Peace activist Ghaida Rinawie Zoabi will be on Meretz’s list for the March 23 election, the left-wing party said Monday at a Tel Aviv press conference in an apparent effort to woo Arab voters.

Rinawie Zoabi is the founding executive director of Injaz – Centre for Professional Arab Local Governance. She is not directly related to former Balad MK Haneen Zoabi or pro-Israel advocate Muhammad Zoabi.

Once approved by Meretz’s institutions, Rinawie Zoabi’s selection will ensure the representation of two Arab candidates in the top five on the Meretz list, three non-Jews in the top 10, as well as equal representation of 50% men and 50% women in the top 10.

“I am an Arab Palestinian who lives in Israel and whose family has lived here for centuries,” Rinawie Zoabi said. “We lost almost everything in 1948. But I am not here to dwell on the past, and I am not a victim. I come to you as an equal among equals.”

A lasting peace agreement between Israel and Palestinians is possible, she said.

Rinawie Zoabi mocked Prime Minister Benjamin Netanyahu for wooing Arab voters.

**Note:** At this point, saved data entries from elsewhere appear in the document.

/-- The latch holds this record, and nothing else of the state has changed. -/
def latched (s : State) (w : Nat) (r : FaultRecord) : Bool :=
  runs s w fun t => t == { s.withFetchWord 16 w with fault := some r }

/-! ### Well-formedness: one ill-formed term for each check -/

theorem test_wf_sys_cls : (Instr.sys 0x0E0).wellFormed = false := by decide
theorem test_wf_sys_ret : (Instr.sys 0x0EE).wellFormed = false := by decide
theorem test_wf_nop8 : ∀ n : Nibble, n.val ≤ 7 ∨ n.val = 0xE → (Instr.nop8 1 2 n).wellFormed = false := by decide
theorem test_wf_nopE : (Instr.nopE 1 0x9E).wellFormed = false ∧ (Instr.nopE 1 0xA1).wellFormed = false := by decide
theorem test_wf_nopF : ∀ kk ∈ ([0x07, 0x0A, 0x15, 0x18, 0x1E, 0x29, 0x33, 0x55, 0x65] : List Byte),
    (Instr.nopF 1 kk).wellFormed = false := by decide
theorem test_wf_accepts : (Instr.sys 0x1E0).wellFormed = true ∧ (Instr.nop8 0 0 0xF).wellFormed = true ∧
    (Instr.nopE 1 0x9F).wellFormed = true ∧ (Instr.nopF 1 0x66).wellFormed = true := by decide

/-! ### Decoding: every constructor by a word written out (30_encoding.md R106; 95_test_vectors.md 2.1) -/

theorem test_decode_family0 : decodeWord 0b0000000011100000 = .cls ∧ decodeWord 0b0000000011101110 = .ret ∧
    decodeWord 0b0000000000000000 = .sys 0 ∧ decodeWord 0b0000000111100000 = .sys 0x1E0 ∧
    decodeWord 0b0000111111111111 = .sys 0xFFF := by decide
theorem test_decode_jumps : decodeWord 0b0001101010111100 = .jp 0xABC ∧
    decodeWord 0b0010000100100011 = .call 0x123 ∧ decodeWord 0b1011111000000001 = .jpV0 0xE01 := by decide
theorem test_decode_skips : decodeWord 0b0011101001111111 = .seImm 0xA 0x7F ∧
    decodeWord 0b0100000110000000 = .sneImm 1 0x80 ∧ decodeWord 0b0101000100100000 = .seReg 1 2 0 ∧
    decodeWord 0b0101000100100111 = .seReg 1 2 7 ∧ decodeWord 0b1001000100101111 = .sneReg 1 2 0xF := by decide
theorem test_decode_loads : decodeWord 0b0110101000101100 = .ldImm 0xA 0x2C ∧
    decodeWord 0b0111000111111111 = .addImm 1 0xFF ∧ decodeWord 0b1010001000010010 = .ldI 0x212 ∧
    decodeWord 0b1100001100001111 = .rnd 3 0x0F := by decide
theorem test_decode_family8_low : decodeWord 0b1000101010110000 = .ldReg 0xA 0xB ∧
    decodeWord 0b1000101010110001 = .or 0xA 0xB ∧ decodeWord 0b1000101010110010 = .and 0xA 0xB ∧
    decodeWord 0b1000101010110011 = .xor 0xA 0xB ∧ decodeWord 0b1000101010110100 = .addReg 0xA 0xB := by decide
theorem test_decode_family8_high : decodeWord 0b1000101010110101 = .sub 0xA 0xB ∧
    decodeWord 0b1000101010110110 = .shr 0xA 0xB ∧ decodeWord 0b1000101010110111 = .subn 0xA 0xB ∧
    decodeWord 0b1000000000011110 = .shl 0 1 := by decide
theorem test_decode_family8_nop : ∀ n ∈ ([0x8, 0x9, 0xA, 0xB, 0xC, 0xD, 0xF] : List Nibble),
    decodeWord (0b1000101010110000 + BitVec.ofNat 16 n.val) = .nop8 0xA 0xB n := by decide
theorem test_decode_drw : decodeWord 0b1101000100101111 = .drw 1 2 15 := by decide
theorem test_decode_familyE : decodeWord 0b1110000110011110 = .skp 1 ∧ decodeWord 0b1110000110100001 = .sknp 1 ∧
    decodeWord 0b1110000110011111 = .nopE 1 0x9F ∧ decodeWord 0b1110000110100000 = .nopE 1 0xA0 := by decide
theorem test_decode_familyF_low : decodeWord 0b1111000100000111 = .ldVxDt 1 ∧
    decodeWord 0b1111000100001010 = .ldVxK 1 ∧ decodeWord 0b1111000100010101 = .ldDtVx 1 ∧
    decodeWord 0b1111000100011000 = .ldStVx 1 ∧ decodeWord 0b1111000100011110 = .addI 1 := by decide
theorem test_decode_familyF_high : decodeWord 0b1111000100101001 = .ldF 1 ∧
    decodeWord 0b1111000100110011 = .ldB 1 ∧ decodeWord 0b1111000101010101 = .ldMemVx 1 ∧
    decodeWord 0b1111000101100101 = .ldVxMem 1 ∧ decodeWord 0b1111000100110000 = .nopF 1 0x30 := by decide
theorem test_decode_byte_order : decode [0x12, 0x34, 0x56] = .ok (.jp 0x234, [0x56]) := by rfl
theorem test_decode_truncated : decode [0x12] = .error .truncated := by rfl
theorem test_decode_table_word : decodeTableWord 16 0x8AB4 = some (.addReg 0xA 0xB) := by decide
theorem test_encode_words : encode (.drw 1 2 15) = 0xD12F ∧ encode (.ldVxMem 0xF) = 0xFF65 ∧
    encode (.shl 0 1) = 0x801E ∧ encode (.jpV0 0xE01) = 0xBE01 := by decide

“The Arab population is not stupid,” she said. “They know who doesn’t zigzag and who truly helps them.”

Meretz faction head Tamar Zandberg welcomed Rinawie Zoabi to Meretz. She accused Community Development Minister Orly Levy-Abecassis and others of vetoing Arab candidates ahead of the last election. She blamed Derech Eretz MKs Zvi Hauser and Yoaz Hendel for preventing a coalition with Arabs.

“Levy, Hauser and Hendel ran on a ticket of “anyone but Bibi,” but they made it “anyone but Arabs,” Zandberg said.

Rinawie Zoabi will be included on the list in place of former MK Ilan Gilon, who decided not to run in this election campaign due to health issues. The other candidates on the list will remain in place.

The list will be headed by Nitzan Horowitz, Zandberg and Yair Golan. Former MKs Esawi Frej, Mossi Raz and Michal Rozin will be fifth through seventh after Rinawie Zoabi. After human-rights lawyer Gabi Lasky, the ninth candidate will be Druze candidate Ali Salalha from Beit Jann. The 10th will be Tel Aviv Councilwoman Mehereta Baruch-Ron, who is an immigrant from Ethiopia.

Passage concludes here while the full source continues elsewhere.